A Patent covers three selections across seven bets: three singles, three doubles, and one treble. Each way, that becomes 14 bets. A Lucky 15 covers four selections across 15 bets (four singles, six doubles, four trebles, one fourfold), which doubles to 30 bets each way. At £1 per unit, a Lucky 15 each way costs £30. The advantage of these named multiples is that individual winners among your selections return money through the singles even if the accumulator legs fail. The disadvantage is the substantial outlay.

Each way Patents work well when you have identified three dogs at decent prices (5/1 or longer) across separate races, each with strong place claims. If all three place without winning, the three each way singles all return a small profit on the place portion, and the each way doubles and treble on the place results can produce a surprising cumulative return. A Patent where all three selections place at 6/1, 8/1, and 5/1 returns noticeably more than the three individual each way singles combined, because the place doubles and treble compound the place odds.

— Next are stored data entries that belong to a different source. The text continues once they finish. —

-- ==== Sys2Proof/Machine/Flags.lean ====
section
/-! DEFINITION. The status bits. KSE has no carry, zero, sign or overflow flag (10_state.md R45): its
only status bits are PHASE and ERRCODE in STATUS, beside R and RND in PERM (R39). -/

namespace Sys2Proof.Machine

/-- The encoding of PHASE (10_state.md R37). -/
def Phase.code : Phase → BitVec 3
  | .idle => 0
  | .absorb => 1
  | .squeeze => 2
  | .done => 3
  | .error => 4

/-- The encoding of ERRCODE (60_exceptions.md R201). -/
def ErrCode.code : ErrCode → BitVec 3
  | .none => 0
  | .param => 1
  | .len => 2
  | .inlen => 3
  | .cmd => 4
  | .seq => 5

/-- STATUS: [2:0] PHASE, [3] 0, [6:4] ERRCODE, [31:7] 0 (10_state.md R39). -/
def statusWord (s : State) : Word := (0#25 ++ s.errcode.code) ++ (0#1 ++ s.phase.code)

/-- PERM: [4:0] RND, [7:5] 0, [15:8] R, [31:16] 0 (10_state.md R39). -/
def permWord (s : State) : Word := (0#16 ++ s.r) ++ (0#3 ++ s.rnd)

end Sys2Proof.Machine
end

Lucky 15s are more aggressive. With four selections, the cost is high but the upside if two or more selections win at decent prices is substantial. Many bookmakers also offer consolation bonuses on Lucky 15s — double odds for a single winner, or a percentage bonus if all four selections win — which can add meaningful value.

The danger with each way multiples is losing track of the total stake. Always calculate the full cost before placing the bet. A “£1 Lucky 15 each way” sounds modest until you remember it costs £30. Scale accordingly.

Each Way Is a Tool, Not a Default

Don’t each-way everything — each-way the right things. The distinction between a punter who uses each way betting profitably and one who uses it as a reflex action comes down to a single habit: running the numbers before placing the bet.

Before every each way bet, ask two questions. First: if this dog finishes second, does the place return cover my total stake? If the answer is no, you are betting each way for emotional comfort rather than mathematical advantage. Second: is my assessment of this dog’s place probability significantly higher than its win probability? If the gap between the two is narrow — if you think it is nearly as likely to win as to place — then a win-only bet at double the unit stake will produce better long-term returns.

Each way betting is a precision instrument designed for specific situations: longer-priced dogs with demonstrable place form, competitive races where the place probability meaningfully exceeds the win probability, and named multiples where the compounding of place odds produces cumulative value. Outside those situations, it is an expensive habit that flatters your short-term results while quietly eroding your bank.

Treat each way as one option among several in your betting toolkit. Use it when the conditions demand it. Leave it alone when they do not.